Your welcome. A good practice is to make your electronic presence as active as possible.

For example, I remember when the web was relatively new and businesses would get their site up - and then be pissed that customers weren't beating a path through the doors.

Search is much more powerful now, but still the fact remains creating a site is still relatively passive, following the 'build it and they will come model.'

Anytime we're doing something special or can offer something of value to our constituents, I build a special page in html and send it out as an e-mail with links to relevant pages I want visited. (If you can use the AS software tools, with a little practice, it should be easy fof most.)

For me, every month seems to work well. Frequent enough to maintain the relationship.
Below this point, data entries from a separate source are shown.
/-- The playbill in use: the valid one of higher SERIAL. -/
def State.playbill (s : State) : Option Bytes :=
  let key := s.fwKey
  let a := s.slotBytes 15 0
  let b := s.slotBytes 15 1
  match playbillOk key a, playbillOk key b with
  | true, true => some (if fld (numAt a 8 8) 63 32 < fld (numAt b 8 8) 63 32 then b else a)
  | true, false => some a
  | false, true => some b
  | false, false => none

/-- A playbill row equals the stepping and the versions of the selected images (R425, R426). -/
def State.rowMatches (s : State) (sel : List (Option Nat)) (bs : Bytes) (r : Nat) : Bool :=
  let w (k : Nat) := numAt bs (64 + 32 * r + 8 * k) 8
  let v := s.version sel
  fld (w 0) 63 48 == s.get RST_IDENT_STEPPING && fld (w 0) 31 0 == v 0 && fld (w 1) 63 32 == v 1 && fld (w 1) 31 0 == v 2
  && fld (w 2) 63 32 == v 3 && fld (w 2) 31 0 == v 4

/-- The outcome of the check (R426): 0 MATCHED, 1 COMPATIBLE, 2 MISMATCH. -/
def State.outcome (s : State) (sel : List (Option Nat)) : Nat :=
  match s.playbill with
  | none => 2
  | some bs =>
    if sel.all (fun x => x.isSome) && (List.range (fld (numAt bs 0 8) 10 0)).any (s.rowMatches sel bs) then 0
    else if (List.range 6).all fun i => s.unsat sel i == 0 then 1
    else 2

/-- RST_IMG and RST_IMGMARK of image `i`; the stepping, which is no image, shows SLOT none. -/
def State.showImage (s : State) (sel : List (Option Nat)) (i : Nat) : State :=
  let ms := s.marks sel i
  let slot := if i = 0 then 2 else if i = 5 then 3 else (sel.getD (i - 1) none).getD 3
  let s := (((s.put RST_IMG_VERSION (s.version sel i) 0 i).put RST_IMG_SLOT slot 0 i).put RST_IMG_NMARK ms.length 0 i).put RST_IMG_UNSAT (s.unsat sel i) 0 i
  (List.range 8).foldl (fun s k => s.put RST_IMGMARK_MARKS (ms.getD (2 * k) 0 + ms.getD (2 * k + 1) 0 * 2 ^ 32) 0 (8 * i + k)) s

/-- The bytes of an image that its signature and its measurement cover (R439). -/
def imageBody (bs : Bytes) : Bytes := bs.take (imageLen bs - 4672)

/-- The measurements of images 1 to 5 (R441); the boot ROM's content is not stated. -/
def State.measureImages (s : State) (sel : List (Option Nat)) : Tab Bytes :=
  let img (i : Nat) : Bytes := match sel.getD (i - 1) none with | some sl => sha3 (imageBody (s.slotBytes i sl)) | none => []
  let step := sha3 (padTo 64 ((Config.steppingMarks.map fun x => leBytes 4 x.toNat).flatten))
  [(1, img 1), (2, img 2), (3, img 3), (4, img 4), (5, step)]

/-- Boot halts at a stage with a cause (R419). -/
def State.haltBoot (s : State) (stage code : Nat) : State :=
  { (s.put RST_BOOTSTAT_STAGE stage).put RST_BOOTSTAT_CODE code with boot := { s.boot with halted := true } }.alert

/-- Boot is under way at a stage. -/
def State.bootAt (s : State) (stage : Nat) : Bool := !s.boot.halted && !s.ready && s.get RST_BOOTSTAT_STAGE == stage

/-- The boot stages act while the module is powered and PERST_N is high (R411, R462). -/
def onBoot (s : State) (f : State → State) : Out := .next (if s.powered && s.pins.perstN then f s else s)

/-- Images and playbill are selected and measured (R422, R426): without a Colvel image boot enters RECOVERY; else
Colvel runs and domain orders 2 to 4 are up (R416). -/
def State.imageCheck (s : State) : State :=
  if !s.bootAt 1 || !s.flag CLK_STAT_LOCK then s
  else
    let sel := s.selection
    let s := (List.range 6).foldl (fun s i => s.showImage sel i) { s with boot := { s.boot with measures := s.measureImages sel } }
    let s := (s.put RST_PLAYBILL_SERIAL (s.playbill.elim 0 fun bs => fld (numAt bs 8 8) 63 32)).put RST_BOOTSTAT_OUTCOME (s.outcome sel)
    if (sel.getD 0 none).isNone then s.haltBoot 15 cNOT_READY
    else ((s.put RST_BOOTSTAT_STAGE 4).powerOrders).signLate

/-- BOOT_IMAGE_CHECK (R422). -/
def execBootImageCheck (s : State) : Out := onBoot s State.imageCheck

/-! ## Clocks, memory, self-test (R187, R188, R403, R404, R416 to R420) -/

/-- PLL_LOCK (R403, R404): CK_ROOT locks, or without a reference boot halts at stage CLOCK and ALERT_N falls. -/
def execPllLock (refok : Bool) (s : State) : Out :=
  onBoot s fun s =>
    if !s.bootAt 0 then s
    else if refok then ((s.put CLK_STAT_LOCK 1).put CLK_STAT_REFOK 1).put RST_BOOTSTAT_STAGE 1
    else ((s.put CLK_STAT_LOCK 0).put CLK_STAT_REFOK 0).haltBoot 1 cNOT_READY

/-- The data rates that every module supports, by their codes, the highest first (R186, R188). -/
def commonRates (xs : List Spd) : List Nat := (List.range 3).filter fun r => xs.all fun x => x.rates.testBit r

/-- The population check (R3, R186, R187): 32 sockets, one accepted type in the accepted organisation, all alike, and a
rate that R188 may choose under MEM_CFG.RATEMAX. -/
def populationOk (xs : List Spd) (ratemax : Nat) : Bool :=
  match xs with
  | [] => false
  | a :: _ => xs.length == 32 && (a.typ == 72 || a.typ == 144) && a.organisation == 0
      && (xs.all fun x => x.typ == a.typ && x.organisation == a.organisation && x.density == a.density && x.bin == a.bin)
      && (commonRates xs).any fun r => decide (ratemax ≤ r)

/-- The sockets are read (R187): boot halts with MEM_POPULATION, or the population is kept. -/
def State.spdCheck (s : State) (xs : List Spd) : State :=
  if !s.bootAt 4 then s
  else if populationOk xs (s.get MEM_CFG_RATEMAX) then
    let s := (List.range 32).foldl (fun s c => s.put MEM_CHSTAT_TEMP ((xs.map fun x : Spd => x.temp).getD c 0) c) s
    { s.put RST_BOOTSTAT_STAGE 5 with boot := { s.boot with mr144 := (xs.any fun x => x.typ == 144), rates := commonRates xs } }
  else s.haltBoot 5 cMEM_POPULATION

/-- SPD_CHECK (R187). -/
def execSpdCheck (sockets : List Spd) (s : State) : Out := onBoot s fun s => s.spdCheck sockets

/-- Usable capacity in GiB (R189, R190). -/
def State.showCap (s : State) : State :=
  s.put MEM_INFO_CAP ((if s.boot.reserve then s.reserveBase else s.ddrSize) / gib)

/-- A stage that runs in parallel with others: the highest reached shows (R416). -/
def State.stageUp (s : State) (n : Nat) : State := if s.get RST_BOOTSTAT_STAGE < n then s.put RST_BOOTSTAT_STAGE n else s

/-- Memory is trained at rate code `r`. -/
def State.trainedAt (s : State) (r : Nat) : State :=
  let s := { s with boot := { s.boot with trained := true, trainedRate := s.get MEM_CFG_RATEMAX } }
  (s.put MEM_INFO_RATE r).showCap.stageUp 6

/-- The data rates training may run at, the highest first: those every module supports, up to MEM_CFG.RATEMAX (R188). -/
def State.trainRates (s : State) : List Nat := s.boot.rates.filter fun r => decide (s.get MEM_CFG_RATEMAX ≤ r)

/-- Boot halts for channels that failed training; they show UNTRAINED until memory trains again (R188, R216, R419; log
entry 94). -/
def State.untrained (s : State) (cs : List Nat) : State :=
  (cs.foldl (fun s c => s.put MEM_CHSTAT_STATE 3 c) s).haltBoot 6 cMEM_TRAIN

/-- Training from the start (R188): the highest of the rates at which no channel fails; at 8,800 MT/s one failing channel
is retired when the reserve is enabled and none is retired yet, RST_BOOTSTAT.CODE showing MEM_TRAIN until READY (log entry
94). Content is lost; a retirement that was migrating completes at once (R420). -/
def State.trainAll (s : State) (failing : List (List Nat)) : State :=
  let s := { s with mem := [], memErr := [], boot := { s.boot with keepDdr := false, zeroed := false } }
  let s := (List.range 32).foldl (fun s c => if s.get MEM_CHSTAT_STATE c = 3 then s.put MEM_CHSTAT_STATE 0 c else s) s
  let s := match s.retire.chan with | some x => s.retireChan x | none => s
  let gone (c : Nat) : Bool := s.flag MEM_INFO_RETIRED && s.get MEM_INFO_RCHAN == c
  let fails (r : Nat) : List Nat := ((failing.getD r []).filter fun c => !gone c).eraseDups
  match s.trainRates.find? fun r => (fails r).isEmpty with
  | some r => s.trainedAt r
  | none => match s.trainRates.contains 2, fails 2 with
    | true, [x] =>
      if s.boot.reserve && !s.flag MEM_INFO_RETIRED then ((s.retireChan x).put RST_BOOTSTAT_CODE cMEM_TRAIN).trainedAt 2 else s.untrained [x]
    | _, xs => s.untrained xs

/-- Memory training (R188, R190, R417): on the warm path the saved values are restored and read back. -/
def State.memTrain (s : State) (failing : List (List Nat)) (readback : Bool) : State :=
  if !(s.bootAt 5 || s.bootAt 7) || s.boot.trained then s
  else if s.get RST_IMG_SLOT 0 2 = 3 then s.haltBoot 6 cSIG_BAD
  else
    let s := { s with boot := { s.boot with reserve := s.flag MEM_CFG_RESERVE || s.flag MEM_INFO_RETIRED } }
    if s.boot.keepDdr && s.boot.trainedRate == s.get MEM_CFG_RATEMAX && readback then
      ({ s with boot := { s.boot with trained := true, zeroed := true } }.showCap.put RST_REASON_DDRKEPT 1).stageUp 6
    else s.trainAll failing

/-- MEM_TRAIN (R188). -/
def execMemTrain (failing : List (List Nat)) (readback : Bool) (s : State) : Out := onBoot s fun s => s.memTrain failing readback

/-- A bay that fails the self-test (R418): an understudy is retired, a logical bay takes its die's understudy, or
stays in service with SERVICE. -/
def State.bayFails (s : State) (p : Nat) : State :=
  let d := p / 9
  if bits (s.get UST_BAYST_STATE 0 d) (2 * (p % 9)) 2 = 1 then (s.setBayst d (p % 9) 2).spareGone d
  else match s.logical p with
    | none => s
    | some lb => match s.understudyOf d with
      | some b => s.replaceBay lb b
      | none => s.service

/-- The self-test ends (R418); failed understudies are dealt with first, since none can take a bay over. -/
def State.selfTested (s : State) (failed : List Nat) : State :=
  if s.boot.halted || s.ready || s.boot.selftest || decide (s.get RST_BOOTSTAT_STAGE < 5) then s
  else
    let spare (p : Nat) : Bool := bits (s.get UST_BAYST_STATE 0 (p / 9)) (2 * (p % 9)) 2 == 1
    let s := ((failed.filter spare) ++ failed.filter fun p => !spare p).foldl State.bayFails s
    { s.stageUp 7 with boot := { s.boot with selftest := true } }

/-- SELF_TEST (R418). -/
def execSelfTest (failed : List Nat) (s : State) : Out := onBoot s fun s => s.selfTested failed

/-- BOOT_DDR_ZERO (R420): on the full path DDR is zeroed once it is trained. -/
def execBootDdrZero (s : State) : Out :=
  onBoot s fun s =>
    if s.boot.halted || s.ready || !s.boot.trained || s.boot.zeroed then s
    else { s.stageUp 8 with mem := [], memErr := [], boot := { s.boot with zeroed := true } }

/-- In SEALED every selected image raises its floor (R440). -/
def State.raiseFloors (s : State) : State :=
  if s.get SEC_STATE_STATE ≠ 1 then s
  else [1, 2, 3, 4].foldl (fun s i =>
    if s.get SEC_FLOOR_VERSION 0 i < s.get RST_IMG_VERSION 0 i then s.put SEC_FLOOR_VERSION (s.get RST_IMG_VERSION 0 i) 0 i else s) s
But not so often we're considered pesty. (There's also a lot of wisdom in the 1st rule of show biz that applies to many things - always leave them wanting more.


----------



## outofmytree (Aug 20, 2009)

woodbooga said:


> Your welcome. A good practice is to make your electronic presence as active as possible.
> 
> For example, I remember when the web was relatively new and businesses would get their site up - and then be pissed that customers weren't beating a path through the doors.
> 
> ...



Sound advice.

I know very little about website construction but my leading hand is a 20 year IT refugee. He is going to help me (ok, I am going to watch him) build our new website. I have heard a number of IT guns-for-hire say similar things about frequently updating information to increase the profile of a website in search engines. Many other projects to complete before the webbie gets attention.


----------



## splittah (Aug 20, 2009)

TreeCo said:


> www.TreeCo.biz



Nice looking site Dan, alot of good information there on the cordwood and wood species for BBQ smoking also... 

And the plants you have, that list is amazing.. 
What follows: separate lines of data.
-- ==== Sys2Proof/Machine/Core.lean ====
section
/-! DEFINITION. The machine as the host runs it. -/

def Sys2Proof.core : Host.Core := { State := Sys2Proof.Machine.State, Fault := Sys2Proof.Machine.Fault, Refusal := Sys2Proof.Machine.Refusal, step := Sys2Proof.Machine.step, reset := Sys2Proof.Machine.State.reset }
end

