/-- R125: with room in the matcher queue and its operands in range, a MATCH of either mode joins the queue and retires. -/
def Obligations.MatchJoinsTheMatcherQueue : Prop :=
  ∀ s lb c mode iof lam1 lbm1 opn sa sb dd i oa j ob k od, Issues s lb (.matcher mode iof lam1 lbm1 opn sa sb dd) →
    (c = .matchAssoc lb ∧ mode = 0 ∨ c = .matchBitmap lb ∧ mode = 1) →
    let p := s.phys lb
    let ord := (s.bay p).ord
    (s.bay p).matchQ.length < 2 →
    Issue.wop { s := s } p sa (matchLenA lam1) 0 false ord = .ok (i, oa) →
    i.wop p sb (matchLenB mode lam1 lbm1) 0 false ord = .ok (j, ob) →
    j.wop p dd (matchLenD mode lam1 lbm1) 0 true ord = .ok (k, od) →
    ∃ t, exec c s = .next t ∧
      matches_ (t.bay p) = matches_ (s.bay p) ++ [{ bitmap := mode == 1, iof := iof, la := lam1 + 1, lb := lbm1 + 1, opn := if opn = 0 then 65536 else opn, srca := oa, srcb := ob, dst := od, pc := s.get CUE_SEQSTAT_PC p, ord := ord }] ∧
      t.bay p = { retired (s.bay p) with matchQ := (t.bay p).matchQ, rings := (t.bay p).rings, xreqs := (t.bay p).xreqs } ∧
      SeqAt s t p (s.get CUE_SEQSTAT_PC p + 1) ∧
      CueFrame s t p fun r => r = seqstat p ∨ (r.name = .CUE_AGDIM ∧ r.unit = p)

/-- R123, R371, R385: MARK with LATCH latches its bay's counters, its tag and the odometer, STROBE pulses EVT_IO for 100 ns where it is an
enabled output, a pulse that overlaps the last lengthening it, and the cue retires. -/
def Obligations.MarkLatchesAndStrobes : Prop :=
  ∀ s lb latch strobe lenm1 tag src, Issues s lb (.mark latch false strobe lenm1 tag src) → s.flag OBS_USER_EN_EN = false →
    let p := s.phys lb
    let out := strobe && s.flag OBS_EVT_STROBE && !s.flag OBS_EVT_TRIG
    ∃ t, exec (.mark lb) s = .next t ∧
      (latch = true → t.get OBS_LATCHTAG_TAG p = tag % 2 ^ 32 ∧ t.get OBS_LATCHODO_CYCLES p = s.clk.odo % 2 ^ 64 ∧
        ∀ i, i < 8 → t.get OBS_LATCHCNT_COUNT p i = s.get OBS_CNT_COUNT (bayBlk p) i) ∧
      t.obs.strobe = (if out = true ∧ s.obs.strobeEnd ≤ s.clk.el then s.obs.strobe + 1 else s.obs.strobe) ∧
      t.obs.strobeEnd = (if out = true then s.clk.el + 100 else s.obs.strobeEnd) ∧
      t.obs = { s.obs with bwCount := t.obs.bwCount, strobe := t.obs.strobe, strobeEnd := t.obs.strobeEnd } ∧
      SeqAt s t p (s.get CUE_SEQSTAT_PC p + 1) ∧ t.bay p = retired (s.bay p) ∧
      (∀ q, q ≠ p → t.bay q = s.bay q) ∧
      (∀ r, r ≠ seqstat p → r.name ≠ .OBS_CNT →
        (latch = false ∨ (r ≠ ⟨.OBS_LATCHTAG, p, 0⟩ ∧ r ≠ ⟨.OBS_LATCHODO, p, 0⟩ ∧ ¬ named .OBS_LATCHCNT p r)) → t.raw r = s.raw r) ∧
      t = { s with regs := t.regs, bays := t.bays, obs := t.obs }

/-! ## What a bay's units do -/

namespace Sys2Proof.Claims

open Sys2Proof.Machine

/-- An event reaches bay `lb` while its clocks run and no shed is in force. -/
def BayRuns (s : State) (lb : Nat) : Prop := lb < 64 ∧ s.clocked = true ∧ s.shed = false

/-- Only bay `p` of the bays changed, and no storage or engine outside it. -/
structure OtherBaysKept (s t : State) (p : Nat) : Prop where
  bays : ∀ q, q ≠ p → t.bay q = s.bay q
  mem  : t.mem = s.mem ∧ t.memErr = s.memErr
  dies : t.dies = s.dies ∧ t.engines = s.engines ∧ t.ports = s.ports

/-- The array holds no word with an error. -/
def ArrClean (s : State) (p a : Nat) : Prop := ((s.bay p).arr a).errs = []

end Sys2Proof.Claims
yes, you got my vote too..


----------



## cord arrow (Aug 21, 2009)

> Not with an "I do".



Damn, deeker....how cheap can one man actually get...this could be a new low, even for the likes of yourself...


----------



## deeker (Aug 22, 2009)

cord arrow said:


> Damn, deeker....how cheap can one man actually get...this could be a new low, even for the likes of yourself...



Well, from the likes of me. Thanks.

My point was made to the one it concerned.


----------



## deeker (Aug 22, 2009)

TreeCo said:


> The only point you made is that you are lower than whale ####, Bubba.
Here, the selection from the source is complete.